Gaza

On his unearthed chest, she lays three thyme-braised ghazals. 

History on repeat, she mourns like Al-Khansa’, broken & 

splayed by ghazals. 

Brown-eyed girl, wounded child with no surviving family, shakes

on camera, silencing her domestic rhythms & overplayed ghazals. 

There’s no room on the train for dark-skinned refugees;

pundits sing for a white Europe free of humane ghazals.

On the phone, Shadab says, I believe. Beneath the rubble, a child 

sees an angel’s oiled light opening a gateway for ghazals.
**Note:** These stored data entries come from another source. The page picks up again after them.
/-- Among fields of different keys each one is set alone: on a state that reads it as the first one does. -/
theorem State.get_setFields {fs : List FieldRow} (hf : f ∈ fs) (hnodup : (fs.map (fun f => f.fld.key)).Nodup) (s : State) :
    ∃ x : State, x.get f.fld = s.get f.fld ∧
      (fs.foldl (fun s f => s.setField w mask f) s).get f.fld = (x.setField w mask f).get f.fld := by
  induction fs generalizing s with
  | nil => exact absurd hf List.not_mem_nil
  | cons g fs ih =>
    obtain ⟨hg, hnodup'⟩ := List.nodup_cons.mp hnodup
    rcases List.mem_cons.mp hf with rfl | hf'
    · refine ⟨s, rfl, ?_⟩
      have hrest : Only (fs.map (·.fld)) (s.setField w mask f) (fs.foldl (fun s f => s.setField w mask f) (s.setField w mask f)) :=
        (Only.refl _ _).foldl fun x g hg => (x.setField_only w mask g).mono (by
          simpa using ⟨g, hg, rfl⟩)
      exact hrest.2 f.fld (by simpa [Function.comp_def] using hg)
    · obtain ⟨x, hx, hfold⟩ := ih hf' hnodup' (s.setField w mask g)
      have hne : f.fld.key ∉ [g.fld].map Fld.key := by
        simp only [List.map_cons, List.map_nil, List.mem_singleton]
        exact fun e => hg (List.mem_map.mpr ⟨f, hf', e⟩)
      exact ⟨x, hx.trans ((s.setField_only w mask g).2 f.fld hne), hfold⟩

/-- Settles O32 (it holds): the row's fields have different keys, so each reads back what it took itself. -/
theorem writtenFieldsReadBack : Obligations.WrittenFieldsReadBack := by
  intro s r w hnodup
  rw [State.setFields_eq]
  refine ⟨fun f hf hacc hplace => ?_, ?_, fun f hf hacc => ?_⟩
  · obtain ⟨x, -, hfold⟩ := State.get_setFields hf hnodup s
    exact hfold.trans (State.get_setField_rw hacc hplace)
  · exact (Only.refl _ s).foldl fun x f hf => (x.setField_only w _ f).mono (by simpa using ⟨f, hf, rfl⟩)
  · obtain ⟨x, hx, hfold⟩ := State.get_setFields hf hnodup s
    rw [hfold, State.setField_readOnly hacc, hx]

end Sys2Proof.Machine
end

section
/-! REGISTER_WRITE as the direct write, and HOST_WRITE and HOST_READ of the copy buffer (R552, R555, R592, R601): how a word of
the buffer is accepted and read, and the settlements of O31 and O33. -/

namespace Sys2Proof.Machine

variable {s : State} {m : Master} {a : Nat}

/-! ### A host write wakes the application core (R747) -/

/-- A domain asked for joins the power-up queue, and nothing else changes. -/
theorem State.requestDomain_eq (s : State) (d : Nat) :
    ∃ q, s.requestDomain d = { s with power := { s.power with upQueue := q } } := by
  unfold State.requestDomain
  split
  · exact ⟨s.power.upQueue, rfl⟩
  · exact ⟨_, rfl⟩

theorem State.hostWakes_eq (s : State) :
    ∃ q, s.hostWakes = { s with power := { s.power with upQueue := q } } := s.requestDomain_eq 3

@[simp] theorem State.hostWakes_regs (s : State) : s.hostWakes.regs = s.regs := by
  obtain ⟨q, hq⟩ := s.hostWakes_eq
  rw [hq]

@[simp] theorem State.hostWakes_copy (s : State) : s.hostWakes.copy = s.copy := by
  obtain ⟨q, hq⟩ := s.hostWakes_eq
  rw [hq]

@[simp] theorem State.hostWakes_resetHeld (s : State) : s.hostWakes.power.resetHeld = s.power.resetHeld := by
  obtain ⟨q, hq⟩ := s.hostWakes_eq
  rw [hq]

@[simp] theorem State.hostMaster_hostWakes (s : State) : s.hostWakes.hostMaster = s.hostMaster := by
  obtain ⟨q, hq⟩ := s.hostWakes_eq
  rw [hq]
  rfl

/-! ### REGISTER_WRITE (R547, R592) -/

/-- A write by a master that does not exist is none. -/
theorem State.write_absent (h : s.exists_ m = false) (a : Nat) (w : Word) : s.write m a w = s := by
  simp [State.write, State.accept, h]

theorem exec_registerWrite_direct (hm : isHost m = false) (a : Nat) (w : Word) :
    exec (.registerWrite m a w []) s = s.done (s.write m a w) := by
  have hne : m ≠ s.hostMaster := fun e => by simp [e, isHost_hostMaster] at hm
  change execRegisterWrite m a w [] s = _
  unfold execRegisterWrite
  cases hex : s.exists_ m
  · simp [hne, hex, State.write_absent hex]
  · simp [hne, hex, State.write]

theorem exec_registerWrite_host (hreset : s.power.resetHeld = false) (ha : a % 4 = 0) (w : Word) :
    exec (.registerWrite s.hostMaster a w []) s = exec (.hostWrite .whole a [w]) s := by
  have hwakes : s.newTxn.2.hostWakes.hostMaster = s.hostMaster := State.hostMaster_hostWakes _
  change execRegisterWrite s.hostMaster a w [] s = s.done (s.hostWrite .whole a [w])
  simp [execRegisterWrite, State.hostWrite, State.writeWords, hreset, ha, isHost_hostMaster, hwakes]

/-- Settles O31 (it holds): without rivals the one write of the cycle is found, the host's as a transaction of one word. -/
theorem registerWriteIsTheDirectWrite : Obligations.RegisterWriteIsTheDirectWrite :=
  ⟨fun _ _ a w hm => exec_registerWrite_direct hm a w, fun _ _ w hreset ha => exec_registerWrite_host hreset ha w⟩

/-! ### Runs of bytes in a memory -/

theorem Memory.readAll_eq_map (m : List Host.Cell) (a n : Nat) :
    Memory.readAll m a n = (List.range n).map (fun j => Memory.read m (a + j)) := by
  induction n generalizing a with
  | zero => rfl
  | succ n ih =>
    rw [Memory.readAll, ih, List.range_succ_eq_map]
    simp [Function.comp_def, Nat.add_comm 1, Nat.add_assoc]

/-- Bytes inside a run of writes read back in order. -/
theorem Memory.readAll_writeAll (m : List Host.Cell) (a : Nat) (before l after : List Byte) :
    Memory.readAll (Memory.writeAll m a (before ++ (l ++ after))) (a + before.length) l.length = l := by
  rw [Memory.readAll_eq_map]
  refine List.ext_getElem (by simp) fun j _ hj => ?_
  have hlt : before.length + j < (before ++ (l ++ after)).length := by simp only [List.length_append]; omega
  rw [List.getElem_map, List.getElem_range, Nat.add_assoc, Memory.read_writeAll _ _ _ _ hlt,
    List.getElem_append_right (by omega)]
  simp [List.getElem_append_left hj]

theorem Memory.writeAll_append (l k : List Byte) : ∀ (m : List Host.Cell) (a : Nat),
    Memory.writeAll m a (l ++ k) = Memory.writeAll (Memory.writeAll m a l) (a + l.length) k := by
  induction l with
  | nil => intro m a; rfl
  | cons b l ih =>
    intro m a
    rw [List.cons_append, Memory.writeAll, Memory.writeAll, ih, List.length_cons, Nat.add_assoc, Nat.add_comm 1]

/-! ### Words of the copy buffer (R601) -/

/-- The bytes `l` written to the copy buffer from offset `o` up. -/
def State.fillBuffer (s : State) (o : Nat) (l : List Byte) : State :=
  { s with copy := { s.copy with buf := Memory.writeAll s.copy.buf o l } }

/-- A word address of the copy buffer. -/
def inBuffer (a : Nat) : Prop := a % 4 = 0 ∧ 0x2000000 ≤ a ∧ a < 0x2010000
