/-! ### unhold -/

@[simp] theorem State.unhold_cfg : (s.unhold).cfg = s.cfg := rfl
@[simp] theorem State.unhold_cells : (s.unhold).cells = s.cells := rfl
@[simp] theorem State.unhold_encRange : (s.unhold).encRange = s.encRange := rfl
@[simp] theorem State.unhold_encLow : (s.unhold).encLow = s.encLow := rfl
@[simp] theorem State.unhold_encCache : (s.unhold).encCache = s.encCache := rfl
@[simp] theorem State.unhold_encCsize : (s.unhold).encCsize = s.encCsize := rfl
@[simp] theorem State.unhold_outcnt : (s.unhold).outcnt = s.outcnt := rfl
@[simp] theorem State.unhold_decRange : (s.unhold).decRange = s.decRange := rfl
@[simp] theorem State.unhold_decCode : (s.unhold).decCode = s.decCode := rfl
@[simp] theorem State.unhold_incnt : (s.unhold).incnt = s.incnt := rfl
@[simp] theorem State.unhold_state : (s.unhold).state = s.state := rfl
@[simp] theorem State.unhold_lc : (s.unhold).lc = s.lc := rfl
@[simp] theorem State.unhold_lp : (s.unhold).lp = s.lp := rfl
@[simp] theorem State.unhold_pb : (s.unhold).pb = s.pb := rfl
@[simp] theorem State.unhold_mode : (s.unhold).mode = s.mode := rfl
@[simp] theorem State.unhold_res : (s.unhold).res = s.res := rfl
@[simp] theorem State.unhold_cmdA : (s.unhold).cmdA = s.cmdA := rfl
@[simp] theorem State.unhold_cmdV : (s.unhold).cmdV = s.cmdV := rfl
@[simp] theorem State.unhold_fault : (s.unhold).fault = s.fault := rfl
@[simp] theorem State.unhold_faultInfo : (s.unhold).faultInfo = s.faultInfo := rfl
@[simp] theorem State.unhold_busy : (s.unhold).busy = s.busy := rfl
@[simp] theorem State.unhold_inWait : (s.unhold).inWait = false := rfl
@[simp] theorem State.unhold_outWait : (s.unhold).outWait = s.outWait := rfl
@[simp] theorem State.unhold_eoi : (s.unhold).eoi = s.eoi := rfl
@[simp] theorem State.unhold_inQueue : (s.unhold).inQueue = s.inQueue := rfl
@[simp] theorem State.unhold_outBytes : (s.unhold).outBytes = s.outBytes := rfl
@[simp] theorem State.unhold_latched : (s.unhold).latched = s.latched := rfl
@[simp] theorem State.unhold_latW : (s.unhold).latW = s.latW := rfl
@[simp] theorem State.unhold_latA : (s.unhold).latA = s.latA := rfl
@[simp] theorem State.unhold_latV : (s.unhold).latV = s.latV := rfl
@[simp] theorem State.unhold_task : (s.unhold).task = none := rfl
@[simp] theorem State.unhold_cmdIndex : (s.unhold).cmdIndex = s.cmdIndex := rfl
@[simp] theorem State.unhold_host : (s.unhold).host = s.host := rfl
@[simp] theorem State.unhold_reads : (s.unhold).reads = s.reads := rfl
@[simp] theorem State.unhold_freeCtr : (s.unhold).freeCtr = s.freeCtr := rfl

/-! ### offerBytes -/

@[simp] theorem State.offerBytes_cfg (bs : List Byte) : (s.offerBytes bs).cfg = s.cfg := rfl
@[simp] theorem State.offerBytes_cells (bs : List Byte) : (s.offerBytes bs).cells = s.cells := rfl
@[simp] theorem State.offerBytes_encRange (bs : List Byte) : (s.offerBytes bs).encRange = s.encRange := rfl
@[simp] theorem State.offerBytes_encLow (bs : List Byte) : (s.offerBytes bs).encLow = s.encLow := rfl
@[simp] theorem State.offerBytes_encCache (bs : List Byte) : (s.offerBytes bs).encCache = s.encCache := rfl
@[simp] theorem State.offerBytes_encCsize (bs : List Byte) : (s.offerBytes bs).encCsize = s.encCsize := rfl
@[simp] theorem State.offerBytes_outcnt (bs : List Byte) : (s.offerBytes bs).outcnt = s.outcnt := rfl
@[simp] theorem State.offerBytes_decRange (bs : List Byte) : (s.offerBytes bs).decRange = s.decRange := rfl
@[simp] theorem State.offerBytes_decCode (bs : List Byte) : (s.offerBytes bs).decCode = s.decCode := rfl
@[simp] theorem State.offerBytes_incnt (bs : List Byte) : (s.offerBytes bs).incnt = s.incnt := rfl
@[simp] theorem State.offerBytes_state (bs : List Byte) : (s.offerBytes bs).state = s.state := rfl
@[simp] theorem State.offerBytes_lc (bs : List Byte) : (s.offerBytes bs).lc = s.lc := rfl
@[simp] theorem State.offerBytes_lp (bs : List Byte) : (s.offerBytes bs).lp = s.lp := rfl
@[simp] theorem State.offerBytes_pb (bs : List Byte) : (s.offerBytes bs).pb = s.pb := rfl
@[simp] theorem State.offerBytes_mode (bs : List Byte) : (s.offerBytes bs).mode = s.mode := rfl
@[simp] theorem State.offerBytes_res (bs : List Byte) : (s.offerBytes bs).res = s.res := rfl
@[simp] theorem State.offerBytes_cmdA (bs : List Byte) : (s.offerBytes bs).cmdA = s.cmdA := rfl
@[simp] theorem State.offerBytes_cmdV (bs : List Byte) : (s.offerBytes bs).cmdV = s.cmdV := rfl
@[simp] theorem State.offerBytes_fault (bs : List Byte) : (s.offerBytes bs).fault = s.fault := rfl
@[simp] theorem State.offerBytes_faultInfo (bs : List Byte) : (s.offerBytes bs).faultInfo = s.faultInfo := rfl
@[simp] theorem State.offerBytes_busy (bs : List Byte) : (s.offerBytes bs).busy = s.busy := rfl
@[simp] theorem State.offerBytes_inWait (bs : List Byte) : (s.offerBytes bs).inWait = s.inWait := rfl
@[simp] theorem State.offerBytes_outWait (bs : List Byte) : (s.offerBytes bs).outWait = s.outWait := rfl
@[simp] theorem State.offerBytes_eoi (bs : List Byte) : (s.offerBytes bs).eoi = s.eoi := rfl
@[simp] theorem State.offerBytes_inQueue (bs : List Byte) : (s.offerBytes bs).inQueue = s.inQueue ++ bs := rfl
@[simp] theorem State.offerBytes_outBytes (bs : List Byte) : (s.offerBytes bs).outBytes = s.outBytes := rfl
@[simp] theorem State.offerBytes_latched (bs : List Byte) : (s.offerBytes bs).latched = s.latched := rfl
@[simp] theorem State.offerBytes_latW (bs : List Byte) : (s.offerBytes bs).latW = s.latW := rfl
@[simp] theorem State.offerBytes_latA (bs : List Byte) : (s.offerBytes bs).latA = s.latA := rfl
@[simp] theorem State.offerBytes_latV (bs : List Byte) : (s.offerBytes bs).latV = s.latV := rfl
@[simp] theorem State.offerBytes_task (bs : List Byte) : (s.offerBytes bs).task = s.task := rfl
@[simp] theorem State.offerBytes_cmdIndex (bs : List Byte) : (s.offerBytes bs).cmdIndex = s.cmdIndex := rfl
@[simp] theorem State.offerBytes_host (bs : List Byte) : (s.offerBytes bs).host = s.host := rfl
@[simp] theorem State.offerBytes_reads (bs : List Byte) : (s.offerBytes bs).reads = s.reads := rfl
@[simp] theorem State.offerBytes_freeCtr (bs : List Byte) : (s.offerBytes bs).freeCtr = s.freeCtr := rfl
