-- ==== Sys2Proof/Laws/Exec.lean ====
section
/-! SUPPORT. What a command can do to a legal machine, said once per command: it answers a next state, and that state keeps
the invariant. -/

namespace Sys2Proof.Machine

/-- What a command of a legal machine answers: a next state, in which the invariant holds. -/
def Answers (o : Out) : Prop := ∃ t, o = .next t ∧ t.Inv

theorem answers_raise {s : State} (h : s.Ready) (c : FaultCode) : Answers (raise c s) :=
  ⟨_, rfl, (h.record c _).inv_idle⟩

theorem answers_complete {s : State} (h : s.Ready) : Answers (complete s) := ⟨_, rfl, h.inv_idle⟩

theorem answers_completeWith {s : State} (h : s.Ready) (v : Word) : Answers (completeWith v s) :=
  answers_complete (h.setRes v)

theorem answers_encode {s : State} (h : s.Ready) (hm : s.mode = .enc) {path : List (Nat × Bool)}
    (hp : ∀ e ∈ path, e.1 < s.cfg.nprob) : Answers (encodeAlong path s) := by
  obtain ⟨u, -, he, -, hu⟩ := encodeAlong_spec h hm hp
  exact ⟨_, he, hu.inv_idle⟩

theorem answers_walk {s : State} {left : Nat} {w : Walk} (h : walkOk left w s) (ho : s.running) :
    Answers (runWalk left w s) := by
  obtain ⟨t, ht⟩ := runWalk_next left w s
  exact ⟨t, ht, runWalk_inv h ho ht⟩

/-- A command that needs a MODE and checks its operands, then does `k`. -/
theorem answers_guarded {s : State} (h : s.Ready) {m : Mode} {P : Prop} [Decidable P] {k : Out}
    (hk : s.mode = m → P → Answers k) :
    Answers (if s.mode ≠ m then raise .mode s else if ¬ P then raise .operand s else k) := by
  by_cases h1 : s.mode = m
  · by_cases h2 : P
    · rw [if_neg (not_not_intro h1), if_neg (not_not_intro h2)]; exact hk h1 h2
    · rw [if_neg (not_not_intro h1), if_pos h2]; exact answers_raise h _
  · rw [if_pos h1]; exact answers_raise h _

/-- A command that checks its operands, then does `k`. -/
theorem answers_checked {s : State} (h : s.Ready) {P : Prop} [Decidable P] {k : Out} (hk : P → Answers k) :
    Answers (if ¬ P then raise .operand s else k) := by
  by_cases h1 : P
  · rw [if_neg (not_not_intro h1)]; exact hk h1
  · rw [if_pos h1]; exact answers_raise h _

theorem State.Ready.setState {s : State} (h : s.Ready) {v : BitVec 4} (hv : v.toNat ≤ 11) : (s.setState v).Ready :=
  ⟨h.cfg, h.memory, ⟨hv, h.fields.2⟩, h.interval⟩

theorem State.Ready.setModeIdle {s : State} (h : s.Ready) : (s.setMode .idle).Ready :=
  h.congr rfl rfl rfl rfl rfl rfl fun he => by simp at he

theorem afterLiteral_le (v : BitVec 4) : (afterLiteral v).toNat ≤ 11 := by revert v; decide

theorem afterMatch_le (v : BitVec 4) : (afterMatch v).toNat ≤ 11 := by revert v; decide

theorem afterRep_le (v : BitVec 4) : (afterRep v).toNat ≤ 11 := by revert v; decide

theorem afterShortRep_le (v : BitVec 4) : (afterShortRep v).toNat ≤ 11 := by revert v; decide

/-- Every command of a legal machine answers a next state in which the invariant holds. -/
theorem exec_answers (i : Instr) {s : State} (h : s.Ready) (ho : s.running) : Answers (exec i s) := by
  cases i with
  | nop => exact answers_complete h
  | setProps =>
    show Answers (execSetProps s)
    unfold execSetProps
    split
    · exact answers_raise h _
    · split
      · exact answers_raise h _
      · split
        · exact answers_raise h _
        · refine answers_complete ⟨h.cfg, h.memory, ⟨h.fields.1, ?_, ?_, ?_⟩, h.interval⟩ <;> simp <;> omega
  | probInit =>
    show Answers (execProbInit s)
    unfold execProbInit
    split_ifs with h1
    · refine answers_complete ⟨h.cfg, ⟨Memory.init_wf h.memory.1 _ _, fun e he => ?_⟩, h.fields, h.interval⟩
      exact h.memory.2 e (List.mem_filter.mp he).1
    · exact answers_raise h _
  | probWrite =>
    show Answers (execProbWrite s)
    unfold execProbWrite
    by_cases h1 : s.cellInRam
    · rw [if_neg (not_not_intro h1)]
      split
      · exact answers_raise h _
      · rename_i h2
        refine answers_complete ⟨h.cfg, h.memory.setCell h1 fun h0 => h2 ?_, h.fields, h.interval⟩
        have := congrArg BitVec.toNat h0
        rw [BitVec.toNat_setWidth, show (0 : Cell).toNat = 0 from rfl] at this
        unfold State.v
        omega
    · rw [if_pos h1]; exact answers_raise h _
  | probRead =>
    show Answers (execProbRead s)
    unfold execProbRead
    split_ifs
    · exact answers_completeWith h _
    · exact answers_raise h _
  | encInit =>
    show Answers (execEncInit s)
    unfold execEncInit
    split_ifs
    · exact answers_raise h _
    · exact answers_complete ⟨h.cfg, h.memory, h.fields, fun _ => ⟨by simp, by simp⟩⟩
  | encBit =>
    refine answers_guarded h fun hm hp => answers_encode h hm fun e he => ?_
    rw [List.mem_singleton.mp he]; exact hp.1
  | encDirect n =>
    refine answers_guarded h fun hm hp => ?_
    obtain ⟨u, hu, hf, hc, hi⟩ := encodeDirect_spec (v := s.v) (n := n) (h.interval hm)
    rw [hu]
    refine answers_complete (h.of_touch hf ?_ hi)
    have := h.memory
    have hcfg : u.cfg = s.cfg := by rw [hf]
    unfold State.memoryOk at *
    rw [hc, hcfg]; exact this
  | encFlush =>
    show Answers (execEncFlush s)
    unfold execEncFlush
    split_ifs
    · exact answers_raise h _
    · refine answers_complete (h.congr ?_ ?_ ?_ ?_ ?_ ?_ fun he => ?_) <;> first | (simp at he) | simp
  | encBt n => exact answers_guarded h fun hm hp => answers_encode h hm (treePath_inRam hp.1.2)
  | encBtr n => exact answers_guarded h fun hm hp => answers_encode h hm (reversePath_inRam hp.1.2)
  | encLit => exact answers_guarded h fun hm hp => answers_encode h hm (literalPath_inRam hp.1)
  | encLitm => exact answers_guarded h fun hm hp => answers_encode h hm (matchedPath_inRam hp.1)
  | decInit =>
    show Answers (execDecInit s)
    unfold execDecInit
    split
    · exact answers_raise h _
    · rename_i h1
      obtain ⟨t, ht⟩ := loadCode_next 5 { s with decRange := 0xFFFFFFFF, decCode := 0, incnt := 0 }
      exact ⟨t, ht, loadCode_inv (s := { s with decRange := 0xFFFFFFFF, decCode := 0, incnt := 0 })
        (h.congr rfl rfl rfl rfl rfl rfl fun he => ⟨he, rfl, rfl⟩) (not_not.mp h1) le_rfl ho ht⟩
  | decBit => exact answers_guarded h fun hm hp => answers_walk ⟨h, hm, decide_eq_true hp⟩ ho
  | decDirect n => exact answers_guarded h fun hm _ => answers_walk ⟨h, hm, rfl⟩ ho
  | decEnd =>
    show Answers (execDecEnd s)
    unfold execDecEnd
    split_ifs
    · exact answers_raise h _
    · exact answers_complete h.setModeIdle
  | decBt n =>
    exact answers_guarded h fun hm hp =>
      answers_walk ⟨h, hm, decide_eq_true ⟨hp.2, by rw [Nat.pow_succ, Nat.mul_comm]⟩⟩ ho
  | decBtr n =>
    exact answers_guarded h fun hm hp =>
      answers_walk ⟨h, hm, decide_eq_true ⟨by simpa using hp.2, by rw [Nat.zero_add, Nat.pow_succ, Nat.mul_comm]⟩⟩ ho
  | decLit =>
    refine answers_guarded h fun hm hp => answers_walk ⟨h, hm, decide_eq_true ⟨?_, by norm_num⟩⟩ ho
    have : s.a + 0x300 ≤ s.cfg.nprob := hp
    norm_num; omega
  | decLitm => exact answers_guarded h fun hm hp => answers_walk ⟨h, hm, decide_eq_true ⟨hp.1, by norm_num⟩⟩ ho
  | priceBit =>
    show Answers (execPriceBit s)
    unfold execPriceBit
    split_ifs
    · exact answers_completeWith h _
    · exact answers_raise h _
  | priceBt n => exact answers_checked h fun _ => answers_completeWith h _
  | priceBtr n => exact answers_checked h fun _ => answers_completeWith h _
  | priceLit => exact answers_checked h fun _ => answers_completeWith h _
  | priceLitm => exact answers_checked h fun _ => answers_completeWith h _
  | stReset => exact answers_complete (h.setState (by decide))
  | stLit => exact answers_complete (h.setState (afterLiteral_le _))
  | stMatch => exact answers_complete (h.setState (afterMatch_le _))
  | stRep => exact answers_complete (h.setState (afterRep_le _))
  | stShortRep => exact answers_complete (h.setState (afterShortRep_le _))
  | stIsChar => exact answers_completeWith h _
  | stRead => exact answers_completeWith h _
  | ctxLit => exact answers_completeWith h _
  | ctxPosState => exact answers_completeWith h _
  | ctxStPos => exact answers_completeWith h _

end Sys2Proof.Machine
end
She retaliates for her neighbor’s insult. Rudeness

can only be handled one way by practitioners of émigré ghazals. 

‘It’s now or never,’ he sings as the bombs fall on Gaza. 

From a sunlit room, his deep-cigarette voice beats all plaintive ghazals. 

Like this Far Mosque, you’re always there for me. What name 

do we give it, this rain light we bend for weighted ghazals? 

November: Indian summer warmth lulls the poet to sleep, 

but she wakes to a war-wind stir, parched leaves, crimson paper ghazals.

Home 

On Highway 1, you belt me with: there’s no home outside home,

but here’s a sun hurtling on my chest & a Fairuz song rewriting home. 

Thirty years since her death, I spread my body over her grave, two 

sons watch, bleary-eyed. What’s a mother but a magnified home?

O’ love, I’m the only Umayyad left, the sole Abdel Rahman. On your 

diaphanous collar bone, the New Damascus, our bona-fide home. 

At dusk in a Fresno orchard, we identified Palestine’s trees: Baloot, 

Sidr, Qaiqab, Zeitoun, but we still couldn’t override home. 

Son, I lied when I said a sparrow saw you through the window;

there’s no spoon full of sugar for my longing to keep you inside home.

Grenades erupt from your eyes when fatherhood chews you out. 

Forget kisses behind the closet, secret darling, let’s fly home.

I don’t know how the human heart can recover from moral injury,

he said. How do I go on with none left beside me to define home? 

Al-Ghazali: true friends are those who remind us of the One Friend;

What do you call these anemones leaning towards us on the ride home?